Aim of the exercise:
Look through the data below for the string "candidate", and copy every line where it turns up.

Stored data:
-- ==== Sys2Proof/Machine/Traversal.lean ====
section
/-! DEFINITION. Traversal units: the sweep of the TRAV bins, steps over bricks, the stack, and the brick cache (R291, R306 to
R319). -/

namespace Sys2Proof.Machine

/-! ### References and the scene (R306, R307) -/

/-- No reference, and the instance exit marker. -/
def refNone : Nat := 0xFFFFFF
def refExit : Nat := 0xFFFFFE

/-- Bytes of the node at a reference: n bytes from offset off, in pieces of 16. -/
def State.sceneBytes (s : State) (c : Nat) (e : Ext) (ref off : Nat) : Nat → Except LaneFault (State × List Byte)
  | 0 => .ok (s, [])
  | n + 1 =>
    match s.check c (e.root + BitVec.ofNat 64 (4096 * (ref / 64) + 64 * (ref % 64) + off)) 1 accRead (·.read) with
    | .error f => .error f
    | .ok acc =>
      let r := s.dieRead c acc 16
      match State.sceneBytes r.1 c e ref (off + 16) n with
      | .error f => .error f
      | .ok q => .ok (q.1, r.2 ++ q.2)

/-- Whether n bytes from the unit of a reference stay in its brick. -/
def inBrick (ref n : Nat) : Bool := decide (64 * (ref % 64) + n ≤ 4096)

/-! ### The ray in a step -/

/-- A ray's state in a step: its record image, its side block, and the stack words to write. -/
structure Ray where
  img : BitVec 1024
  side : BitVec 512
  puts : List (Nat × Word)
  deriving DecidableEq, Repr

/-- How a step leaves the ray. -/
inductive Fate where
  | more
  /-- it finishes (R317) -/
  | finish
  /-- it ends with an error kind (R312) -/
  | over (kind : Nat)
  /-- it waits for an episode of this shader kind and index -/
  | episode (kind index : Nat)
  deriving DecidableEq, Repr

def Ray.node (r : Ray) : Nat := field r.img 1000 24
def Ray.kind (r : Ray) : Nat := sideField r.side 200 2
def Ray.depth (r : Ray) : Nat := field r.img 896 8
def Ray.inst (r : Ray) : Nat := sideField r.side 176 24
def Ray.leafPos (r : Ray) : Nat := sideField r.side 224 4
def Ray.flag (r : Ray) (k : Nat) : Bool := (field r.img 256 8).testBit k
def Ray.tmin (r : Ray) : FVal := f32v (field r.img 96 32)
def Ray.tmax (r : Ray) : FVal := f32v (field r.img 224 32)

def Ray.setNode (r : Ray) (ref kind : Nat) : Ray := { r with img := setField r.img 1000 24 ref, side := setField r.side 200 2 kind }
def Ray.setLeaf (r : Ray) (n : Nat) : Ray := { r with side := setField r.side 224 4 n }

/-- Nothing is left at NODE. -/
def Ray.done (r : Ray) : Ray := (r.setNode refNone 0).setLeaf 0

/-- Stack entry j of the four in TSTATE: reference and kind. -/
def Ray.entry (r : Ray) (j : Nat) : Nat × Nat := (field r.img (976 - 24 * j) 24, sideField r.side (202 + 2 * j) 2)

def Ray.setEntry (r : Ray) (j : Nat) (v : Nat × Nat) : Ray :=
  { r with img := setField r.img (976 - 24 * j) 24 v.1, side := setField r.side (202 + 2 * j) 2 v.2 }

/-- Most entries of a stack. -/
def Ext.maxDepth (e : Ext) : Nat := min (4 + e.stkEnt) 255

/-- Push; none when the stack is full. The entry that leaves S3 goes to the stack area (R311). -/
def Ray.push (e : Ext) (r : Ray) (v : Nat × Nat) : Option Ray :=
  let d := r.depth
  if d = e.maxDepth then none
  else
    let low := r.entry 3
    let r := (((r.setEntry 3 (r.entry 2)).setEntry 2 (r.entry 1)).setEntry 1 (r.entry 0)).setEntry 0 v
    some { r with
      img := setField r.img 896 8 (d + 1),
      puts := if 4 ≤ d then r.puts ++ [(64 + 4 * (d - 4), BitVec.ofNat 32 (low.1 + low.2 * 2 ^ 24))] else r.puts }

/-- Pop into NODE, given the word that comes back from the stack area. -/
def Ray.pop (r : Ray) (back : Nat × Nat) : Ray :=
  let top := r.entry 0
  let r := (((r.setEntry 0 (r.entry 1)).setEntry 1 (r.entry 2)).setEntry 2 (r.entry 3)).setEntry 3 back
  let r := ({ r with img := setField r.img 896 8 (r.depth - 1) } : Ray).setNode top.1 top.2
  if top.1 = refExit then { r.setNode refNone 0 with side := setField (r.setNode refNone 0).side 176 24 refNone } else r

/-- Bytes as F32 values. -/
def f32s (bs : List Byte) : List FVal := (bytesWords bs).map (fun w => f32v w.toNat)

/-- Values of a byte list at an offset. -/
def f32At (bs : List Byte) (off n : Nat) : List FVal := f32s ((bs.drop off).take (4 * n))

/-- Origin and direction as the record holds them. -/
def Ray.world (r : Ray) : List FVal × List FVal :=
  ([field r.img 0 32, field r.img 32 32, field r.img 64 32].map f32v, [field r.img 128 32, field r.img 160 32, field r.img 192 32].map f32v)

/-- Whether a ray visits nothing (R312). -/
def Ray.void (r : Ray) : Bool :=
  let w := r.world
  (w.1 ++ w.2).any FVal.bad || w.2.all FVal.isZero || r.tmin.isNan || r.tmax.isNan || FVal.cmp r.tmin r.tmax == some .gt

/-- What a ray needs of its instance: flags, shader offset, identifier, and the ray in its space. -/
structure Space where
  o : List FVal
  d : List FVal
  flags : Nat
  shoff : Nat
  inst : Nat

/-- The ray in the space it is in; none when its instance no longer gives a ray. -/
def State.space (s : State) (c : Nat) (e : Ext) (r : Ray) : Except LaneFault (State × Option Space) :=
  let w := r.world
  if r.inst = refNone then .ok (s, some ⟨w.1, w.2, 0, 0, 0xFFFFFFFF⟩)
  else match s.sceneBytes c e r.inst 0 4 with
    | .error f => .error f
    | .ok q =>
      let v := leNat q.2
      .ok (q.1, (objectRay (f32At q.2 0 12) w.1 w.2).map (fun p =>
        ⟨p.1, p.2, v / 2 ^ 464 % 8, v / 2 ^ 448 % 2 ^ 16, v / 2 ^ 416 % 2 ^ 32⟩))

/-! ### A box step (R308, R312) -/

/-- Whether a child of a box node has its exact box met by the segment. -/
def childMet (sp : Space) (r : Ray) (v : Nat) (bs : List Byte) (c : Nat) : Bool :=
  let org := f32At bs 0 3
  let q (k : Nat) : Nat := (bs.getD (16 + 6 * c + k) 0).toNat
  let ex (k : Nat) : Nat := v / 2 ^ (96 + 8 * k) % 256
  let at' (k : Nat) (n : Nat) : Int := fixed149 (axisOf org k) + (n * 2 ^ (ex k + 22) : Nat)
  meetsBox sp.o sp.d r.tmin r.tmax [at' 0 (q 0), at' 1 (q 1), at' 2 (q 2)] [at' 0 (q 3 + 1), at' 1 (q 4 + 1), at' 2 (q 5 + 1)]

/-- Whether a box node is malformed (R307). -/
def badBox (v : Nat) (bs : List Byte) : Bool :=
  (List.range 3).any (fun k => v / 2 ^ (96 + 8 * k) % 256 == 255) || (f32At bs 0 3).any FVal.bad

/-- Push the children met, and those that the unit reports besides. -/
def pushChildren (e : Ext) (sp : Space) (v : Nat) (bs : List Byte) (extra : Byte) (r0 : Ray) : List Nat → Ray → Ray × Fate
  | [], r => (r.setNode refNone 0, .more)
  | c :: cs, r =>
    let kind := v / 2 ^ (704 + 2 * c) % 4
    if kind != 0 && (childMet sp r0 v bs c || extra.getLsbD c) then
      match r.push e (v / 2 ^ (512 + 24 * c) % 2 ^ 24, kind) with
      | none => (r, .over 0xFF02)
      | some r => pushChildren e sp v bs extra r0 cs r
    else pushChildren e sp v bs extra r0 cs r

/-- What a step gives: the machine, the ray, its fate, and how many malformed things it met. -/
structure StepOut where
  s : State
  r : Ray
  fate : Fate
  bad : Nat

/-- A malformed node is empty. -/
def malformed (s : State) (r : Ray) : StepOut := ⟨s, r.done, .more, 1⟩

def State.boxStep (s : State) (c : Nat) (e : Ext) (r : Ray) (extra : Byte) : Except LaneFault StepOut :=
  if !inBrick r.node 128 then .ok (malformed s r)
  else match s.sceneBytes c e r.node 0 8 with
    | .error f => .error f
    | .ok q =>
      let v := leNat q.2
      if badBox v q.2 then .ok (malformed q.1 r)
      else match q.1.space c e r with
        | .error f => .error f
        | .ok (s, none) => .ok ⟨s, r.setNode refNone 0, .more, 0⟩
        | .ok (s, some sp) =>
          let p := pushChildren e sp v q.2 extra r [0, 1, 2, 3, 4, 5, 6, 7] r
          .ok ⟨s, p.1, p.2, 0⟩

/-! ### An instance step (R309, R312) -/

def State.instanceStep (s : State) (c : Nat) (e : Ext) (r : Ray) : Except LaneFault StepOut :=
  if !inBrick r.node 128 || r.inst != refNone then .ok (malformed s r)
  else match s.sceneBytes c e r.node 0 4 with
    | .error f => .error f
    | .ok q =>
      let v := leNat q.2
      let blas := v / 2 ^ 384 % 2 ^ 24
      let w := r.world
      if blas = refNone ∨ blas = refExit then .ok (malformed q.1 r)
      else if field r.img 264 8 &&& (v / 2 ^ 408 % 256) = 0 ∨ (objectRay (f32At q.2 0 12) w.1 w.2).isNone then
        .ok ⟨q.1, r.setNode refNone 0, .more, 0⟩
      else
        let here := r.node
        match r.push e (refExit, 0) with
        | none => .ok ⟨q.1, r, .over 0xFF02, 0⟩
        | some r => .ok ⟨q.1, { r.setNode blas 1 with side := setField (r.setNode blas 1).side 176 24 here }, .more, 0⟩

/-! ### A leaf step (R310, R313 to R317) -/

/-- Size of a primitive entry; none for a reserved kind. -/
def primSize : Nat → Option Nat
  | 0 => some 48
  | 1 => some 48
  | 2 => some 80
  | 3 => some 32
  | _ => none

/-- The test of a primitive that is not custom. -/
def primHit (sp : Space) (r : Ray) (lkind : Nat) (bs : List Byte) : Option Hit :=
  match lkind with
  | 0 =>
    match triangle sp.o sp.d (f32At bs 0 3) (f32At bs 12 3) (f32At bs 24 3) (sp.flags.testBit 2) with
    | none => none
    | some (h, front) =>
      let cull := !sp.flags.testBit 1 && (if front then r.flag 4 else r.flag 3)
      if cull then none else some h
  | 1 =>
    let fl := leNat ((bs.drop 32).take 4)
    (capsuleHit sp.o sp.d (f32At bs 0 3) (f32At bs 16 3) (axisOf (f32At bs 12 1) 0) (axisOf (f32At bs 28 1) 0) (fl.testBit 0)
      (fl.testBit 1) r.tmin r.tmax).map (fun h => ⟨h.1, h.2, 0, 3⟩)
  | _ =>
    let fl := leNat ((bs.drop 64).take 4)
    (curveHit sp.o sp.d [f32At bs 0 3, f32At bs 16 3, f32At bs 32 3, f32At bs 48 3]
      [axisOf (f32At bs 12 1) 0, axisOf (f32At bs 28 1) 0, axisOf (f32At bs 44 1) 0, axisOf (f32At bs 60 1) 0] (fl.testBit 0)
      (fl.testBit 1) r.tmin r.tmax).map (fun h => ⟨h.1, h.2, 0, 4⟩)

/-- Whether the segment meets a custom primitive's box; a NaN bound is not stated (DESIGN CHOICE, log 6). -/
def State.customMet (s : State) (sp : Space) (r : Ray) (bs : List Byte) : State × Bool :=
  let lo := f32At bs 0 3
  let hi := f32At bs 12 3
  if (lo ++ hi).any FVal.isNan then let q := s.free; (q.2, q.1.getLsbD 0)
  else if lo.any (fun v => v.isInf && !v.isNeg) || hi.any (fun v => v.isInf && v.isNeg) then (s, false)
  else (s, meetsBox sp.o sp.d r.tmin r.tmax (lo.map boundI) (hi.map boundI))

/-- Commit a hit (R313). -/
def Ray.commit (r : Ray) (h : Hit) (prim inst sh : Nat) : Ray :=
  let b := setField r.side 0 32 h.u
  let b := setField b 320 32 h.v
  let b := setField b 32 64 prim
  let b := setField b 96 32 inst
  let b := setField b 144 16 h.kind
  let b := setField b 160 16 sh
  { r with img := setField r.img 224 32 h.t, side := b }

/-- Write a candidate to the A fields. -/
def Ray.candidate (r : Ray) (h : Hit) (prim inst sh : Nat) : Ray :=
  let b := setField r.side 480 32 h.t
  let b := setField b 256 32 h.u
  let b := setField b 288 32 h.v
  let b := setField b 352 64 prim
  let b := setField b 416 32 inst
  let b := setField b 448 16 h.kind
  { r with side := setField b 464 16 sh }

/-- A leaf header's fields and the space in which it is tested. -/
structure Leaf where
  lkind : Nat
  size : Nat
  count : Nat
  isOpaque : Bool
  hoff : Nat
  geom : Nat
  base : Nat
  sp : Space

/-- One primitive: the machine, the ray and its fate. -/
def State.primStep (s : State) (e : Ext) (vis : Bool) (lf : Leaf) (i : Nat) (bs : List Byte) (r : Ray) : State × Ray × Fate :=
  let prim := lf.geom * 2 ^ 32 + (lf.base + i) % 2 ^ 32
  let sh := (field r.img 272 16 + lf.sp.shoff + lf.hoff) % 2 ^ 16
  if lf.lkind = 3 then
    if vis || (e.shader 3 sh).isNone then (s, r, .more)
    else
      let q := s.customMet lf.sp r bs
      if q.2 then (q.1, r.candidate ⟨0, 0, 0, 0x7F⟩ prim lf.sp.inst sh, .episode 3 sh) else (q.1, r, .more)
  else
    match primHit lf.sp r lf.lkind bs with
    | none => (s, r, .more)
    | some h =>
      if !closer r.img r.side h.t lf.sp.inst prim then (s, r, .more)
      else if vis || r.flag 0 || lf.sp.flags.testBit 0 || lf.isOpaque || (e.shader 2 sh).isNone then
        (s, r.commit h prim lf.sp.inst sh, if r.flag 1 then .finish else .more)
      else (s, r.candidate h prim lf.sp.inst sh, .episode 2 sh)

/-- Test primitives from LEAFPOS, at most n of them; LEAFPOS passes each one tested. -/
def State.primSteps (s : State) (c : Nat) (e : Ext) (vis : Bool) (lf : Leaf) : Nat → Ray → Except LaneFault StepOut
  | 0, r => .ok ⟨s, r, .more, 0⟩
  | n + 1, r =>
    let i := r.leafPos
    match s.sceneBytes c e r.node (16 + lf.size * i) (lf.size / 16) with
    | .error f => .error f
    | .ok q =>
      let p := q.1.primStep e vis lf i q.2 r
      let r := p.2.1
      let past := lf.count ≤ i + 1
      let r := if past then r.done else r.setLeaf (i + 1)
      if p.2.2 = .more then (if past then .ok ⟨p.1, r, .more, 0⟩ else State.primSteps p.1 c e vis lf n r)
      else .ok ⟨p.1, r, p.2.2, 0⟩

def State.leafStep (s : State) (c : Nat) (e : Ext) (vis : Bool) (r : Ray) : Except LaneFault StepOut :=
  match s.sceneBytes c e r.node 0 1 with
  | .error f => .error f
  | .ok q =>
    let v := leNat q.2
    let count := v / 16 % 16 + 1
    match primSize (v % 16) with
    | none => .ok (malformed q.1 r)
    | some size =>
      if !inBrick r.node (16 + size * count) || decide (count ≤ r.leafPos) then .ok (malformed q.1 r)
      else match q.1.space c e r with
        | .error f => .error f
        | .ok (s, none) => .ok ⟨s, r.done, .more, 0⟩
        | .ok (s, some sp) =>
          s.primSteps c e vis ⟨v % 16, size, count, v.testBit 8, v / 2 ^ 16 % 2 ^ 16, v / 2 ^ 64 % 2 ^ 32, v / 2 ^ 96, sp⟩
            (if v % 16 = 2 then 1 else 4) r

/-! ### A step (R312) -/

/-- A word of the stack area of a slot. -/
def State.stackWord (s : State) (l : Launch) (e : Ext) (c idx off : Nat) : Except LaneFault (State × Nat) :=
  match s.checkStack c (sideAddr l e c idx + BitVec.ofNat 64 off) 4 with
  | .error f => .error f
  | .ok a => let r := s.dieRead c a 4; .ok (r.1, leNat r.2)

/-- The step of a ray, nothing written yet. -/
def State.rayStep (s : State) (l : Launch) (e : Ext) (c : Nat) (rec : Rec) (side : BitVec 512) (extra : Byte) :
    Except LaneFault StepOut :=
  let r : Ray := ⟨rec.image, side, []⟩
  if r.void then .ok ⟨s, { r with side := setField side 144 16 0 }, .finish, 0⟩
  else if r.node = refNone then
    if r.depth = 0 then .ok ⟨s, r, .finish, 0⟩
    else if r.depth ≤ 4 then .ok ⟨s, r.pop (refNone, 0), .more, 0⟩
    else match s.stackWord l e c rec.idx (64 + 4 * (r.depth - 5)) with
      | .error f => .error f
      | .ok q => .ok ⟨q.1, r.pop (q.2 % 2 ^ 24, q.2 / 2 ^ 24 % 4), .more, 0⟩
  else match r.kind with
    | 1 => s.boxStep c e r extra
    | 2 => s.leafStep c e rec.vis.isSome r
    | 3 => s.instanceStep c e r
    | _ => .ok (malformed s r)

Response:
/-- Write a candidate to the A fields. -/
def Ray.candidate (r : Ray) (h : Hit) (prim inst sh : Nat) : Ray :=
      if q.2 then (q.1, r.candidate ⟨0, 0, 0, 0x7F⟩ prim lf.sp.inst sh, .episode 3 sh) else (q.1, r, .more)
      else (s, r.candidate h prim lf.sp.inst sh, .episode 2 sh)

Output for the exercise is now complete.